### AIM OF THE TASK:
Up to and including the line that contains "scheduling fields. -/", return every line from the start of the data, unchanged.
═══ THE INPUT ═══
-- ==== Sys2Proof/Laws/Step.lean ====
section
/-! SUPPORT. What a step can do, said once: whose move it is, what each move does, and how each command ends. -/

namespace Sys2Proof.Machine

/-- Whose move a step is, on a state that differs from `s` only in the scheduling fields. -/
theorem step_cases {s t : State} (h : step s = .next t) :
    InContract s ∧ ∃ s', s' = { s with sched := s'.sched, tick := s'.tick, waited := s'.waited } ∧
      (hostMove s' = .next t ∨ coreMove s' = .next t ∨ (s' = dropMove s ∧ t = enterReset s')) := by
  unfold step at h
  split at h
  · cases h
  · rename_i hl
    split at h
    · cases h
    · rename_i hs
      refine ⟨⟨by simpa using hl, by simpa using hs⟩, ?_⟩
      split at h
      · unfold freeMove at h
        split at h
        · exact ⟨s, rfl, .inr (.inl h)⟩
        · split at h
          · exact ⟨hostFirst s, rfl, .inl h⟩
          · exact ⟨nextTick s, rfl, .inr (.inl h)⟩
        · exact ⟨s, rfl, .inl h⟩
      · rename_i m rest hm
        cases m with
        | host => exact ⟨dropMove s, rfl, .inl h⟩
        | core => exact ⟨dropMove s, rfl, .inr (.inl h)⟩
        | reset =>
          simp only [moveOf, Host.Outcome.next.injEq] at h
          exact ⟨dropMove s, rfl, .inr (.inr ⟨rfl, h.symm⟩)⟩

theorem step_of_coreMovesAt {s s' : State} (hc : InContract s) (h : CoreMovesAt s s')
    (hr : s.status.init = true ∨ s.pending ≠ none) : step s = coreMove s' := by
  have hready : coreReady s = true := by
    rcases hr with hr | hr
    · simp [coreReady, hr]
    · cases hp : s.pending with
      | none => exact absurd hp hr
      | some p => simp [coreReady, hp]
  unfold step
  simp only [hc.1, hc.2, Bool.not_true, Bool.false_eq_true, if_false]
  rcases h with ⟨rest, hs, rfl⟩ | ⟨hs, he, rfl⟩ | ⟨hs, he, ht, rfl⟩
  · rw [hs]; simp [moveOf, dropMove, hs]
  · rw [hs]; simp [freeMove, hready, he]
  · rw [hs]; simp [freeMove, hready, he, Nat.not_lt.2 ht, nextTick, hs]

theorem step_of_hostMovesAt {s s' : State} (hc : InContract s) (h : HostMovesAt s s') : step s = hostMove s' := by
  unfold step
  simp only [hc.1, hc.2, Bool.not_true, Bool.false_eq_true, if_false]
  rcases h with ⟨rest, hs, rfl⟩ | ⟨hs, hi, hp, rfl⟩ | ⟨hs, hr, he, ht, rfl⟩
  · rw [hs]; simp [moveOf, dropMove, hs]
  · rw [hs]; simp [freeMove, coreReady, hi, hp]
  · have hready : coreReady s = true := by
      rcases hr with hr | hr
      · simp [coreReady, hr]
      · cases hp : s.pending with
        | none => exact absurd hp hr
        | some p => simp [coreReady, hp]
    rw [hs]; simp [freeMove, hready, he, ht, hostFirst, hs]

/-- A move of the host changes only the schedule before it. -/
theorem hostMovesAt_eq {s s' : State} (h : HostMovesAt s s') : s' = { s with sched := s'.sched, tick := s'.tick, waited := s'.waited } := by
  rcases h with ⟨rest, hs, rfl⟩ | ⟨hs, hi, hp, rfl⟩ | ⟨hs, hr, he, ht, rfl⟩ <;> rfl

/-- A move of the sequencer changes only the schedule before it. -/
theorem coreMovesAt_eq {s s' : State} (h : CoreMovesAt s s') : s' = { s with sched := s'.sched, tick := s'.tick, waited := s'.waited } := by
  rcases h with ⟨rest, hs, rfl⟩ | ⟨hs, he, rfl⟩ | ⟨hs, he, ht, rfl⟩ <;> rfl

/-- Everything a move of the sequencer can do. -/
theorem coreMove_cases {s t : State} (h : coreMove s = .next t) :
    (s.status.init = true ∧ t = endSweep s) ∨
    (s.status.init = false ∧ s.pending = none ∧ t = s) ∨
    (∃ p i, s.status.init = false ∧ s.pending = some p ∧ decode p.word = .legal i ∧ exec i s = .next t) ∨
    (∃ p why, s.status.init = false ∧ s.pending = some p ∧ decode p.word = .illegal why ∧
      t = raise .illegalCommand s) := by
  unfold coreMove at h
  split at h
  · rename_i hi
    simp only [Host.Outcome.next.injEq] at h
    exact .inl ⟨hi, h.symm⟩
  · rename_i hi
    have hi : s.status.init = false := by simpa using hi
    split at h
    · rename_i hp
      simp only [Host.Outcome.next.injEq] at h
      exact .inr (.inl ⟨hi, hp, h.symm⟩)
    · rename_i p hp
      unfold performWord at h
      split at h
      · rename_i i hd
        exact .inr (.inr (.inl ⟨p, i, hi, hp, hd, h⟩))
      · rename_i why hd
        simp only [Host.Outcome.next.injEq] at h
        exact .inr (.inr (.inr ⟨p, why, hi, hp, hd, h.symm⟩))

/-- An access that is performed is within the contract. -/
theorem hostAccess_next {a : Access} {e t : State} (h : hostAccess a e = .next t) :
    a.width = 32 ∧ a.offset < 0x1000 ∧ a.offset % 4 = 0 ∧ t = e := by
  unfold hostAccess accessRefusal at h
  split at h
  · cases h
  · rename_i hn
    simp only [Host.Outcome.next.injEq] at h
    split at hn
    · cases hn
    · split at hn
      · cases hn
      · split at hn
        · cases hn
        · exact ⟨by omega, by omega, by omega, h.symm⟩

theorem hostAccess_of_ok {a : Access} (e : State) (h1 : a.width = 32) (h2 : a.offset < 0x1000) (h3 : a.offset % 4 = 0) :
    hostAccess a e = .next e := by
  have h4 : ¬ 0x1000 ≤ a.offset := by omega
  simp [hostAccess, accessRefusal, h1, h3, h4]

/-- Everything a move of the host can do. -/
theorem hostMove_cases {s t : State} (h : hostMove s = .next t) :
    t = s ∨
    (∃ a v, hostStmt s = some (.wr a v) ∧ a.width = 32 ∧ a.offset < 0x1000 ∧ a.offset % 4 = 0 ∧
      t = hostAdvance (hostWrite a.offset v s)) ∨
    (∃ a x, hostStmt s = some (.rd a x) ∧ t = hostAdvance (hostAssign x (hostRead a.offset s) s)) ∨
    (∃ i, hostStmt s = some (.cmd i) ∧ i.wellFormed = true ∧ t = hostAdvance (hostWrite 0x00C (encode i) s)) ∨
    (∃ l, t = hostGoto l s) := by
  unfold hostMove at h
  split at h
  · left; simpa using h.symm
  · left; simpa using h.symm
  · rename_i a v hst
    obtain ⟨h1, h2, h3, h4⟩ := hostAccess_next h
    exact .inr (.inl ⟨a, v, hst, h1, h2, h3, h4⟩)
  · rename_i a x hst
    obtain ⟨-, -, -, h4⟩ := hostAccess_next h
    exact .inr (.inr (.inl ⟨a, x, hst, h4⟩))
  · rename_i i hst
    unfold hostCmd at h
    split at h
    · rename_i hw
      simp only [Host.Outcome.next.injEq] at h
      exact .inr (.inr (.inr (.inl ⟨i, hst, hw, h.symm⟩)))
    · cases h
  · rename_i x mask l hst
    simp only [Host.Outcome.next.injEq] at h
    refine .inr (.inr (.inr (.inr ?_)))
    split at h
    · exact ⟨_, h.symm⟩
    · exact ⟨_, h.symm⟩
  · rename_i x mask l hst
    simp only [Host.Outcome.next.injEq] at h
    refine .inr (.inr (.inr (.inr ?_)))
    split at h
    · exact ⟨_, h.symm⟩
    · exact ⟨_, h.symm⟩
  · rename_i l hst
    simp only [Host.Outcome.next.injEq] at h
    exact .inr (.inr (.inr (.inr ⟨l, h.symm⟩)))

/-- Everything a register write can do (20_memory.md R72). -/
theorem writeReg_cases (r : Reg) (v : Word) (s : State) :
    (writeReg r v s = s) ∨
    (r = .ctrl ∧ v.getLsbD 31 = true ∧ writeReg r v s = enterReset s) ∨
    (r = .ctrl ∧ v.getLsbD 31 = false ∧ writeReg r v s = { s with ctrl := Ctrl.ofWord v }) ∨
    (r = .status ∧ writeReg r v s = writeStatus v s) ∨
    (s.status.busy = true ∧ writeReg r v s = dropWrite s) ∨
    (r = .cmd ∧ s.status.busy = false ∧ writeReg r v s = accept v s) ∨
    (∃ w, r = .keybuf w ∧ s.status.busy = false ∧
      writeReg r v s = { s with keybuf := s.keybuf.setIfInBounds w v }) := by
  cases r with
  | ctrl =>
    cases hv : v.getLsbD 31
    · exact .inr (.inr (.inl ⟨rfl, rfl, by unfold writeReg writeCtrl; rw [hv]; rfl⟩))
    · exact .inr (.inl ⟨rfl, rfl, by unfold writeReg writeCtrl; rw [hv]; rfl⟩)
  | status => simp [writeReg]
  | cmd => cases hb : s.status.busy <;> simp [writeReg, writeCmd, hb]
  | keybuf w => cases hb : s.status.busy <;> simp [writeReg, writeKeybuf, hb]
  | _ => left; rfl

theorem ite_ne_of_ne {α : Type} {c : Prop} [Decidable c] {a b r : α} (ha : a ≠ r) (hb : b ≠ r) :
    (if c then a else b) ≠ r := by
  split
  · exact ha
  · exact hb

theorem regAt_eq_ctrl {off : Nat} (h : regAt off = .ctrl) : off = 0x004 := by
  by_contra hne
  refine absurd h ?_
  unfold regAt
  refine ite_ne_of_ne nofun ?_
  rw [if_neg hne]
  iterate 14 refine ite_ne_of_ne nofun ?_
  exact nofun

theorem regAt_eq_status {off : Nat} (h : regAt off = .status) : off = 0x008 := by
  by_contra hne
  refine absurd h ?_
  unfold regAt
  iterate 2 refine ite_ne_of_ne nofun ?_
  rw [if_neg hne]
  iterate 13 refine ite_ne_of_ne nofun ?_
  exact nofun

/-- Everything a host write can do, by its offset (20_memory.md R72). -/
theorem hostWrite_cases (off : Nat) (v : Word) (s : State) :
    (hostWrite off v s = s) ∨
    (off = 0x004 ∧ v.getLsbD 31 = true ∧ hostWrite off v s = enterReset s) ∨
    (off = 0x004 ∧ v.getLsbD 31 = false ∧ hostWrite off v s = { s with ctrl := Ctrl.ofWord v }) ∨
    (off = 0x008 ∧ hostWrite off v s = writeStatus v s) ∨
    (s.status.busy = true ∧ hostWrite off v s = dropWrite s) ∨
    (s.status.busy = false ∧ hostWrite off v s = accept v s) ∨
    (∃ w, s.status.busy = false ∧ hostWrite off v s = { s with keybuf := s.keybuf.setIfInBounds w v }) := by
  unfold hostWrite
  rcases writeReg_cases (regAt off) v s with h | ⟨hr, hv, h⟩ | ⟨hr, hv, h⟩ | ⟨hr, h⟩ | ⟨hb, h⟩ | ⟨hr, hb, h⟩ | ⟨w, hr, hb, h⟩
  · exact .inl h
  · exact .inr (.inl ⟨regAt_eq_ctrl hr, hv, h⟩)
  · exact .inr (.inr (.inl ⟨regAt_eq_ctrl hr, hv, h⟩))
  · exact .inr (.inr (.inr (.inl ⟨regAt_eq_status hr, h⟩)))
  · exact .inr (.inr (.inr (.inr (.inl ⟨hb, h⟩))))
  · exact .inr (.inr (.inr (.inr (.inr (.inl ⟨hb, h⟩)))))
  · exact .inr (.inr (.inr (.inr (.inr (.inr ⟨w, hb, h⟩)))))

/-- A host write does not touch the schedule or the contract. -/
theorem hostWrite_schedule (off : Nat) (v : Word) (s : State) :
    (hostWrite off v s).sched = s.sched ∧ (hostWrite off v s).tick = s.tick ∧ (hostWrite off v s).waited = s.waited ∧
      (hostWrite off v s).params = s.params ∧ (hostWrite off v s).secondHost = s.secondHost := by
  rcases hostWrite_cases off v s with h | ⟨-, -, h⟩ | ⟨-, -, h⟩ | ⟨-, h⟩ | ⟨-, h⟩ | ⟨-, h⟩ | ⟨w, -, h⟩ <;> rw [h] <;>
    exact ⟨rfl, rfl, rfl, rfl, rfl⟩

/-- A move of the host does not touch the schedule or the contract. -/
theorem hostMove_schedule {s t : State} (h : hostMove s = .next t) :
    t.sched = s.sched ∧ t.tick = s.tick ∧ t.waited = s.waited ∧ t.params = s.params ∧ t.secondHost = s.secondHost := by
  rcases hostMove_cases h with rfl | ⟨a, v, -, -, -, -, rfl⟩ | ⟨a, x, -, rfl⟩ | ⟨i, -, -, rfl⟩ | ⟨l, rfl⟩
  · exact ⟨rfl, rfl, rfl, rfl, rfl⟩
  · exact hostWrite_schedule _ _ s
  · exact ⟨rfl, rfl, rfl, rfl, rfl⟩
  · exact hostWrite_schedule _ _ s
  · exact ⟨rfl, rfl, rfl, rfl, rfl⟩

/-- A reset leaves the sequencer with the end of the sweep to do (70_reset_and_hazards.md R210). -/
theorem coreReady_enterReset (s : State) : coreReady (enterReset s) = true := rfl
═══
### SOLUTION TO THIS PROBLEM:
-- ==== Sys2Proof/Laws/Step.lean ====
section
/-! SUPPORT. What a step can do, said once: whose move it is, what each move does, and how each command ends. -/

namespace Sys2Proof.Machine

/-- Whose move a step is, on a state that differs from `s` only in the scheduling fields. -/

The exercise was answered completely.